第二百五十七回定例会追加提出議案知事説明要旨(平成21年2月)

 ただいま上程されました議案の主なるものについて、その概要を御説明申し上げ、御審議の参考に供したいと思います。

 まず、議案第八十七号「平成二十年度青森県一般会計補正予算案」について御説明いたします。
 今回の補正予算は、県税・地方消費税清算金の大幅な減収に伴い県税市町村交付金等について減額計上することとしたほか、現年発生災害復旧費を中心とする災害公共事業費、青森県特別保証融資制度貸付金や県立病院運営資金貸付金の貸付金等について大幅な減額を行うことといたしました。
 また、予算執行段階において経費の節減等に努めて生じた財源により基金の復元を図るほか、国庫補助事業の事務費の執行状況に関する調査に係る国庫補助金等の返還に要する経費等について所要の予算措置を講ずることといたしました。
 その結果、今回の補正予算額は、歳入歳出とも二百二十五億千百七十余万円の減額となり、これと既決予算額及び今定例会に既に提出しております補正予算額とを合計いたしますと、平成二十年度青森県一般会計の予算規模は、七千百四十四億三千七百七十余万円となります。
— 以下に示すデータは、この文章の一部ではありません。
-- ==== Sys2Proof/Machine/Cycle.lean ====
section
/-! DEFINITION. The step of the CPU (R322), the moves of the other agents (R353), reset (R400, R401), and which agent moves
next. -/

namespace Sys2Proof.Machine

/-! ## The CPU -/

/-- The requests that can end the halted state: all five (R326), only the joypad's if STOP entered it (R292). -/
def wakeSources (s : State) : BitVec 5 := if s.joypadWakeOnly then 0b10000 else 0b11111

/-- `Wake()` (R326), by `HALT_WAKE`. -/
def wakes (s : State) : Bool :=
  match s.params.haltWake with
  | .ifAny => s.iflag &&& wakeSources s != 0
  | .ieAndIf => s.pendingArmed &&& wakeSources s != 0

/-- `if halted = 1 and Wake(): halted <- 0` (R322). -/
def wakeUp (s : State) : State :=
  if s.halted && wakes s then { s with halted := false, joypadWakeOnly := false } else s

/-- Whether an interrupt is accepted: `IME = 1` and a source pending and armed (R320, R322); never in a halted state
that only the joypad's request ends (R292, log 10). -/
def accepts (s : State) : Bool := s.ime && s.isPending && !(s.halted && s.joypadWakeOnly)

/-- The interrupt check of R322: the state after interrupt entry, or the state to go on from. -/
inductive Checked where
  | entered (s : State)
  | goOn (s : State)
  deriving DecidableEq, Repr

/-- The interrupt check (R322): the one check after EI or RETI is skipped; otherwise wake, then accept at most one. -/
def interruptCheck (s : State) : Checked :=
  if s.eiInhibit then .goOn { s with eiInhibit := false }
  else
    let s := wakeUp s
    if accepts s then .entered ((interruptEntry s).spend 20) else .goOn s

/-- Executes the instruction at PC (R101, R102, R116, R322). -/
def executeOne (s : State) : Res := exec (fetchInstr s) (afterFetch s)

/-- `CpuStep()` (R322): a faulted machine has no step; the interrupt check; an idle step of 4 ticks while halted (R327);
one instruction. -/
def cpuStep (s : State) : Res :=
  match s.fault with
  | some f => .fault (.invalidOpcode f.pc f.op)
  | none =>
    match interruptCheck s with
    | .entered t => .next t
    | .goOn t => if t.halted then .next (t.spend 4) else executeOne t

/-! ## The other agents -/

/-- The host's `reset()` (R400, R401): the cartridge, the ROM image and the parameters stay, every register takes its
reset value, and RAM is drawn anew (R402, log 23). -/
def hostReset (s : State) : State := State.resetWith s.params s.cart s.rom (s.ramDraw + 1) s.schedule

/-- A peripheral changes a byte of its own: a register of the serial port, APU or PPU, video RAM or OAM; it "never
changes CPU registers, `IME`, IE, work RAM or high RAM" (R353). -/
def deviceChange (addr : Word) (v : Byte) (s : State) : State :=
  match ownerOf addr with
  | .videoRam | .oam => s.setOnboard addr.toNat v
  | .serial | .apu | .ppu => if hasRegister addr.toNat then s.setOnboard addr.toNat v else s
  | _ => s

/-- The joypad latches the two button masks and raises its request (R357): always when a button is newly pressed (a bit
from 1 to 0), and on another change if `Config.joyReleaseRaises` (log 13). -/
def latchButtons (dirs actions : BitVec 4) (s : State) : State :=
  let pressed := s.joyDirs &&& ~~~dirs != 0 || s.joyActions &&& ~~~actions != 0
  let changed := s.joyDirs != dirs || s.joyActions != actions
  let t := { s with joyDirs := dirs, joyActions := actions }
  if pressed || (changed && Config.joyReleaseRaises) then t.raise PeriphSource.joypad.mask else t

/-- The effect of a move other than the CPU's. -/
def applyMove (m : Move) (s : State) : State :=
  match m with
  | .cpu => s
  | .request src => s.raise src.mask
  | .timer n => advanceTimer n s
  | .device addr v => deviceChange addr v s
  | .buttons dirs actions => latchButtons dirs actions s
  | .serialDone => (s.setOnboard 0xFF01 0xFF).raise 0x08
  | .clock seconds => { s with cartLog := s.cartLog ++ [.clock seconds] }
  | .emulate ticks => { s with budget := s.budget + ticks }
  | .reset => hostReset s

/-! ## Which agent moves next -/

/-- One step of the machine: the next move of the schedule, or the CPU's when the schedule is empty (log 7). On a faulted
machine only `reset()` is left (R301, R405). -/
def machineStep (s : State) : Res :=
  match s.schedule with
  | [] => cpuStep s
  | .cpu :: rest => cpuStep { s with schedule := rest }
  | .reset :: rest => .next (hostReset { s with schedule := rest })
  | m :: rest =>
    match s.fault with
    | some f => .fault (.invalidOpcode f.pc f.op)
    | none => .next (applyMove m { s with schedule := rest })

end Sys2Proof.Machine
end

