-- ==== Sys2Proof/Laws/Loader.lean ====
section
/-! SUPPORT. The loader: what a run of 0xFF bytes adds to a ROM image, and when an image is loaded. -/

namespace Sys2Proof.Machine

/-- Nothing is listed at an address above every entry. -/
theorem erase_of_below (m : Memory) (a : Nat) (h : ∀ c ∈ m, c.1 < a) : m.erase a = m := by
  induction m with
  | nil => rfl
  | cons c m ih =>
    obtain ⟨k, v⟩ := c
    have hk : k < a := h (k, v) (by simp)
    have := ih fun c hc => h c (by simp [hc])
    simp only [Memory.erase]
    split <;> first | omega | rw [this]

/-- Bytes equal to what an absent ROM byte reads as are not listed. -/
theorem store_absent (n k : Nat) (m : Memory) (h : ∀ c ∈ m, c.1 < k) :
    ((List.replicate n (0xFF : Byte)).zipIdx k).foldl (fun m p => Memory.store .rom m p.2 p.1) m = m := by
  induction n generalizing k with
  | zero => rfl
  | succ n ih =>
    have e : Memory.store .rom m k 0xFF = m := erase_of_below m k h
    rw [List.replicate_succ, List.zipIdx_cons, List.foldl_cons, e]
    exact ih (k + 1) fun c hc => Nat.lt_succ_of_lt (h c hc)

/-- An image that passes the checks is loaded. -/
theorem loadCart_ok {image : List Byte} {saved : Option Memory} {rom : Memory} {size ramBanks : Nat} {kind : CartKind}
    (h : romOfBytes image = rom) (hs : romSizeOfCode (romImageByte rom 0x148) = some size)
    (hr : ramBanksOfCode (romImageByte rom 0x149) = some ramBanks) (hl : image.length = size)
    (hc : headerChecksum rom = romImageByte rom 0x14D) (hk : kindOfType (romImageByte rom 0x147) = some kind) :
    loadCart image saved = .ok ({ kind := kind, romBanks := size / 0x4000, ramBanks := ramBanks
                                  battery := Config.cartBattery (romImageByte rom 0x147), saved := saved
                                  nibbleRam := Config.cartNibbleRam (romImageByte rom 0x147) }, rom) := by
  unfold loadCart
  simp only [h, hs, hr, hl, hc, hk, ne_eq, not_true_eq_false, if_false]

/-- A loaded cartridge starts its machine. -/
theorem startWith_ok {p : Params} {image : List Byte} {saved : Option Memory} {sched : List Move} {cart : Cart}
    {rom : Memory} (h : loadCart image saved = .ok (cart, rom)) :
    startWith p image saved sched = .ok (State.resetWith p cart rom 0 sched) := by
  unfold startWith
  rw [h]

end Sys2Proof.Machine
end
 歳入については、歳出との関連等において、国庫支出金、諸収入、県債等について、それぞれ増減額を調整のうえ計上したほか、県税について六十九億六千四百八十余万円、地方消費税清算金について十一億四千四百五十余万円を、それぞれ減額計上するとともに、道路特定財源の暫定税率の失効期間中における減収を補てんするため交付される地方税等減収補てん臨時交付金八億七千百九十余万円を計上いたしました。
 また、普通交付税については、交付決定額と既計上額との差額三十億千三百二十余万円を計上いたしております。
 以上が、「平成二十年度青森県一般会計補正予算案」の概要であります。

 このほか、上程されました議案についてでありますが、議案第八十八号から議案第九十九号までは、特別会計十件及び企業会計二件の予算補正に係るものであります。
 その他の議案については、各議案の末尾に記載されている提案理由のとおりであります。

 以上、提出議案の概要について御説明申し上げましたが、議事の進行に伴い、御質問に応じ、本職をはじめ関係者から詳細に御説明申し上げたいと思います。
 なにとぞ、慎重御審議のうえ、原案どおり御議決を賜りますようお願い申し上げます。